[Saved entries]
*-*-*

-- ==== Sys2Proof/Machine/Swap.lean ====
section
/-! DEFINITION. Contexts and the swap wave (spec/05): the wave plan, schedule steps, fabric requests, the limiter and
the swap edge. -/

namespace Sys2Proof.Machine

/-! ## The wave plan (R147 to R149) -/

/-- A schedule table as (context, cycles) steps (R130). -/
def tableSteps (t : List Word) : List (Nat × Nat) :=
  (List.range (bits (t.getD 0 0).toNat 0 5)).map (fun j =>
    let e := bits (t.getD (2 + j / 2) 0).toNat (16 * (j % 2)) 16
    (bits e 13 3, bits e 0 13))

/-- REQ_EN of a table. -/
def tableReq (t : List Word) : Bool := (t.getD 0 0).toNat.testBit 8

/-- Nominal start of step `j` (R131). -/
def nominal (steps : List (Nat × Nat)) (j : Nat) : Nat := ((steps.take j).map (·.2)).sum

/-- Steps whose start is a candidate of the plan, with nominal start (R148). -/
def candidates (t : List Word) : List (Nat × Nat) :=
  let st := tableSteps t
  match st with
  | [] => if tableReq t then [(0, 0)] else []
  | _ =>
    ((List.range st.length).filter (fun j =>
      tableReq t || (st.getD j (0, 0)).1 ≠ (st.getD ((j + st.length - 1) % st.length) (0, 0)).1)).map
      (fun j => (j, nominal st j))

/-- A region, or a coupled pair under its lower number, while the plan is computed: candidates left, shift so far,
shifts given. -/
structure PlanReg where
  r : Nat
  size : Nat
  todo : List (Nat × Nat)
  h : Nat := 0
  shifts : List (Nat × Nat) := []
  deriving DecidableEq, Repr

/-- The candidates granted from the head of the list while they fit within `w` (R147). -/
def fit {α : Type} (size : α → Nat) : Nat → List α → List α
  | _, [] => []
  | w, x :: xs => if size x ≤ w then x :: fit size (w - size x) xs else []

/-- Due cycle of the next candidate of a region. -/
def PlanReg.due (p : PlanReg) : Nat := match p.todo with
  | (_, st) :: _ => st + p.h
  | [] => 0

/-- One edge of the plan. -/
def planEdge (w t : Nat) (l : List PlanReg) : List PlanReg :=
  let ready := l.filter (fun p => !p.todo.isEmpty && decide (p.due ≤ t))
  let granted := (fit (·.size) w (sortDue PlanReg.due ready)).map (·.r)
  l.map (fun p =>
    match p.todo with
    | (j, st) :: rest =>
      if granted.contains p.r then { p with todo := rest, h := t - st, shifts := p.shifts ++ [(j, t - st)] } else p
    | [] => p)

/-- The wave plan of all regions over one frame of `P` cycles. -/
def wavePlan (P w : Nat) (tbl : Nat → List Word) (coupled : Nat → Bool) : List PlanReg :=
  let l := ((List.range 96).filter (fun r => r < 48 || !coupled (r - 48))).map
    (fun r => ({ r, size := if r < 48 && coupled r then 2 else 1, todo := candidates (tbl r) } : PlanReg))
  let l := l.filter (fun p => !p.todo.isEmpty)
  (List.range P).foldl (fun l t => planEdge w t l) l

/-- Shift H of step `j` of region `r` in a plan (R149). -/
def planShift (plan : List PlanReg) (coupled : Nat → Bool) (r j : Nat) : Nat :=
  let k := if r ≥ 48 && coupled (r - 48) then r - 48 else r
  match plan.find? (fun p => p.r = k) with
  | some p => match (p.shifts.filter (fun x => x.1 ≤ j)).getLast? with
    | some x => x.2
    | none => 0
  | none => 0

/-- Does the plan keep R47 in every region: every candidate granted, and the last step inside the frame? -/
def planKeeps (P w : Nat) (tbl : Nat → List Word) (coupled : Nat → Bool) : Bool :=
  let plan := wavePlan P w tbl coupled
  plan.all (fun p => p.todo.isEmpty) &&
  (List.range 96).all (fun r =>
    let st := tableSteps (tbl r)
    match st.length with
    | 0 => !tableReq (tbl r) || decide (planShift plan coupled r 0 + 2 ≤ P)
    | n + 1 => decide (nominal st (n + 1) + planShift plan coupled r n ≤ P))

/-- Conditions of Table CTX-3 on one table by itself. -/
def tableValid (t : List Word) : Bool :=
  let n := bits (t.getD 0 0).toNat 0 5
  let entry (j : Nat) : Nat := bits (t.getD (2 + j / 2) 0).toNat (16 * (j % 2)) 16
  decide (n ≤ 16) && bits (t.getD 0 0).toNat 5 3 = 0 && bits (t.getD 0 0).toNat 9 7 = 0 && bits (t.getD 0 0).toNat 25 7 = 0
    && bits (t.getD 1 0).toNat 27 5 = 0
    && (List.range 16).all (fun j =>
      if j < n then decide (2 ≤ bits (entry j) 0 13 ∧ bits (entry j) 0 13 ≤ 4096) else entry j = 0)

/-- Coupling as the wave plan counts it: that of the hold edge until a held pair is released (R287). -/
def State.planCoupled (s : State) (r : Nat) : Bool :=
  (((s.region (r % 48)).cpl).orElse (fun _ => (s.region (r % 48 + 48)).cpl)).getD (s.coupled r)

/-- The plan of the tables in force. -/
def State.plan (s : State) : List PlanReg := wavePlan s.P s.wMax s.table s.planCoupled

/-- Shift of step `j` of region `r` in force, with what commanded swaps added in this frame (R139, R149). -/
def State.shift (s : State) (r j : Nat) : Nat := planShift s.plan s.planCoupled r j + (s.region r).extra

/-! ## Pending swaps -/

/-- Regions that swap together with `r` as one candidate (R123, R146). -/
def State.pairOf (s : State) (r : Nat) : List Nat := if s.coupled r then [r % 48, r % 48 + 48] else [r]

/-- Does region `r` lead its candidate: an uncoupled region, or the lower one of a coupled pair? -/
def State.leads (s : State) (r : Nat) : Bool := r < 48 || !s.coupled r

/-- PENDING, PEND_CTX and PEND_REQ of region `r` (Table CTX-5). -/
def State.showPend (s : State) (r ctx : Nat) (cls : SwapClass) : State :=
  ((s.setBit (RG r 0) 3 true).setFld (RG r 0) 4 3 ctx).setBit (RG r 0) 7 (cls = .request)

/-- Make a swap of the candidate that region `r` leads pending. -/
def State.pend (s : State) (r ctx : Nat) (cls : SwapClass) (due grant step : Nat) (change : Option Nat) : State :=
  let s := (s.pairOf r).foldl (fun t k => t.showPend k ctx cls) s
  s.setRegion r { s.region r with cls, due, grant, pendStep := step, change }

/-- Cancel the pending swap of region `r`. -/
def State.unpend (s : State) (r : Nat) : State :=
  let s := ((s.setBit (RG r 0) 3 false).setFld (RG r 0) 4 3 0).setBit (RG r 0) 7 false
  s.setRegion r { s.region r with change := none }

/-- A request without effect (R137). -/
def State.dropReq (s : State) (r : Nat) : State := s.count (RG r 0x10) 16 16 1

/-- Cancel the pending swap of the candidate that region `r` leads. -/
def State.unpendAll (s : State) (r : Nat) : State := (s.pairOf r).foldl State.unpend s

/-- Drop a request of a leading region that waits (R137). -/
def State.dropPendingReq (s : State) (r : Nat) : State :=
  if s.swapPending r && decide ((s.region r).cls = .request) then (s.unpendAll r).dropReq r else s

/-- Is context `ctx` loaded in every region that swaps with `r` (R128)? -/
def State.canEnter (s : State) (r ctx : Nat) : Bool := (s.pairOf r).all (fun k => s.loaded k ctx)

/-- Requests that wait for a context that is not loaded any more have no effect (R137, R293). -/
def State.dropUnloaded (s : State) : State :=
  forAll 96 (fun r t => if t.leads r && t.swapPending r && !t.canEnter r (t.pendCtx r) then t.dropPendingReq r else t) s

/-- The current step becomes `j`, with shift `h` (Tables CTX-5, CTX-8). -/
def State.setStep (s : State) (r j h : Nat) : State :=
  let s := (s.setFld (RG r 0) 8 4 j).setFld (RG r 0x14) 0 13 h
  s.setFld (RG r 0x14) 16 13 (max h (s.fld (RG r 0x14) 16 13))

/-- Context of step `j`; a table with N_STEPS = 0 runs context 0 (R130). -/
def State.stepCtx (s : State) (r j : Nat) : Nat := if s.nSteps r = 0 then 0 else (s.stepEntry r j).1

/-- The planned start of step `j` of the candidate that `r` leads has come, at `due` before its own deferral: a swap falls
due if the step's context differs from the active one and is loaded (R128, R132, R134). A step 0 that starts later than the
tick waits for SCHEDULED_SWAP (R131). A request waits until the swap that takes its place is due, or until the planned start
(R137). -/
def State.startStep (s : State) (r j due grant : Nat) (change : Option Nat) : State :=
  let ctx := s.stepCtx r j
  if ctx ≠ s.active r ∧ s.canEnter r ctx then (s.dropPendingReq r).pend r ctx .planned due grant j change
  else if grant ≤ s.tick.cyc then
    let s := s.dropPendingReq r
    let h := s.shift r j
    (s.pairOf r).foldl (fun t k => (t.setRegion k { t.region k with wait0 := false }).setStep k j h) s
  else if j = 0 then s.setRegion r { s.region r with wait0 := true }
  else s

/-- Step 0 of region `r` at the tick edge (Table TCK-4, R134, R137); shifts restart at 0 whether or not the schedule runs
(R149). -/
def State.tickSchedule (r : Nat) (s : State) : State :=
  let s := s.setRegion r { s.region r with extra := 0 }
  if !s.schedRun r || (s.region r).held || s.clk.stopped then s else
  let ch := (s.region r).change
  if !s.leads r then s else
  let s := (s.dropPendingReq r).unpendAll r
  let s := (s.pairOf r).foldl (fun t k => t.setRegion k { t.region k with extra := 0, wait0 := false }) s
  s.startStep r 0 s.tick.cyc (s.tick.cyc + s.shift r 0) ch

/-- SCHEDULED_SWAP (R131 to R134, R136): the next step of region `r` starts when the cycle of its nominal start plus the
shift so far has come; a swap that its own deferral moves on is due from there (R147, R149, DEDUCED log 152). -/
def State.scheduledSwap (s : State) (r : Nat) : State :=
  let j := if (s.region r).wait0 then 0 else s.stepNo r + 1
  if !s.schedRun r || (s.region r).held || s.clk.stopped || !s.leads r || (j ≠ 0 && decide (s.nSteps r ≤ j))
      || (s.swapPending r && (s.region r).cls ≠ .request) then s
  else
    let st := nominal (tableSteps (s.table r)) j
    let due := s.frameStart + st + if j = 0 then 0 else s.shift r (j - 1)
    let grant := s.frameStart + st + s.shift r j
    if s.tick.cyc < due then s else s.startStep r j due grant none

def execScheduledSwap (r : Fin 96) (s : State) : Host.Outcome State Fault Refusal := .next (s.scheduledSwap r.val)

/-- FABRIC_SWAP_REQUEST (R135, R137): the region controller samples strobe and targets in the cycle that runs; it does
not sample at the edge that ends a swap cycle, nor while held or before the schedules run (R133, R281). -/
def State.fabricRequest (s : State) (r : Nat) : State :=
  let x := s.region r
  let e (a lo : Nat) : Nat := s.fld a lo 9
  if !s.reqEn r || !s.schedRun r || x.held || x.swapCycle || s.clk.stopped || !s.leads r
      || !s.qOut r (e (RG r 4) 16) then s
  else
    let tgt := (s.qOut r (e (RG r 8) 0)).toNat + 2 * (s.qOut r (e (RG r 8) 9)).toNat + 4 * (s.qOut r (e (RG r 8) 18)).toNat
    if tgt = s.active r ∨ !s.canEnter r tgt ∨ s.swapPending r then s.dropReq r
    else s.pend r tgt .request (s.tick.cyc + 2) (s.tick.cyc + 2) 0 none

def execFabricSwapRequest (r : Fin 96) (s : State) : Host.Outcome State Fault Refusal := .next (s.fabricRequest r.val)

/-! ## The limiter and the swap edge (R142 to R147) -/

/-- Count a swap of a commanded change for its EV_SWAP_DONE (R141). -/
def State.reportSwap (s : State) (id : Option Nat) (n : Nat) : State :=
  match id with
  | none => s
  | some i => { s with hl := { s.hl with reports := s.hl.reports.map (fun p =>
      if p.id = i then { p with swaps := p.swaps + n, last := s.tick.count, cyc := s.tick.cyc } else p) } }

/-- The swap of one region at the swap edge (R142, Tables CTX-4, CTX-5). -/
def State.enterContext (s : State) (r ctx : Nat) : State :=
  let s := (s.setFld (RG r 0) 0 3 ctx).unpend r
  let s := s.setReg (RG r 0x0C) (s.reg (RG r 0x0C) + 1)
  s.setRegion r { s.region r with swapCycle := true }

/-- Grant the pending swap of a leading region `r`; `pair` are the regions that swap with it. The deferral of a commanded swap shifts
the later steps of its region (R140); what that does to other regions at the limit W, and a deferral of theirs, shifts no step
further (DESIGN CHOICE log 182). -/
def State.grant (s : State) (r : Nat) (pair : List Nat) : State :=
  let x := s.region r
  let ctx := s.pendCtx r
  let cls := x.cls
  let extra := if cls = .commanded then x.extra + (s.tick.cyc - x.due) else x.extra
  let j := x.pendStep
  let s := s.reportSwap x.change pair.length
  let h := planShift s.plan s.planCoupled r j + extra
  let s := pair.foldl (fun t k => t.enterContext k ctx) s
  match cls with
  | .request => s.count (RG r 0x10) 0 16 1
  | _ => pair.foldl (fun t k => (t.setRegion k { t.region k with wait0 := false, extra := extra }).setStep k j h) s

/-- Pending swaps whose due cycle has come, planned class first, older first (R147); commanded swaps outside the plan
after it (R139). -/
def State.dueSwaps (s : State) : List Nat :=
  if s.clk.stopped then [] else
  let l := (List.range 96).filter (fun r =>
    s.swapPending r && s.leads r && !(s.region r).held && decide ((s.region r).due ≤ s.tick.cyc))
  let of (c : SwapClass) := sortDue (fun r => (s.region r).due) (l.filter (fun r => (s.region r).cls = c))
  of .planned ++ of .commanded ++ of .request

/-- The candidates of `l` that are granted while they fit within `w`: the plan fixes the edge of a planned swap, so that one
that fits before its edge is passed over; none is granted after the first that does not fit (R147, R148, DEDUCED log 153). -/
def State.fitDue (s : State) : Nat → List Nat → List Nat
  | _, [] => []
  | w, r :: rs =>
    if w < (s.pairOf r).length then []
    else if (s.region r).grant ≤ s.tick.cyc then r :: s.fitDue (w - (s.pairOf r).length) rs
    else s.fitDue w rs

/-- Those that the limiter grants at this edge, within what W leaves of it: the others take slots that the plan leaves or that
a planned start leaves unused (R146 to R148). -/
def State.granted (s : State) : List Nat :=
  s.fitDue (s.wMax - if s.fab.swapAt = s.tick.cyc then s.fab.swapN else 0) s.dueSwaps

/-- SWAP (R142, R146, R147, Table CTX-9): grants, PEAK and DEFER_CYC. A swap that is due and not granted is deferred. -/
def State.swap (s : State) : State :=
  let due := s.dueSwaps
  let g := s.granted
  let n := (if s.fab.swapAt = s.tick.cyc then s.fab.swapN else 0) + (g.map (fun r => (s.pairOf r).length)).sum
  let s := if g.isEmpty then s else
    let t := (g.map (fun r => (r, s.pairOf r))).foldl (fun t x => t.grant x.1 x.2) s
    let t := { t with fab := { t.fab with swapAt := s.tick.cyc, swapN := n } }
    t.setFld (CK 0x834) 0 7 (max n (t.fld (CK 0x834) 0 7))
  if decide (g.length < due.length) && s.fab.deferAt ≠ some s.tick.cyc then
    let s := s.count (CK 0x834) 16 16 1
    { s with fab := { s.fab with deferAt := some s.tick.cyc } }
  else s

def execSwap (s : State) : Host.Outcome State Fault Refusal := .next s.swap

end Sys2Proof.Machine
end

*-*-*

» **Work order**: Repeat, exactly as they stand above, the lines from the line with "let grant := s.frameStart" to the line with "def execScheduledSwap (r", both lines included.

» **Answer below**:
    let grant := s.frameStart + st + s.shift r j
    if s.tick.cyc < due then s else s.startStep r j due grant none

def execScheduledSwap (r : Fin 96) (s : State) : Host.Outcome State Fault Refusal := .next (s.scheduledSwap r.val)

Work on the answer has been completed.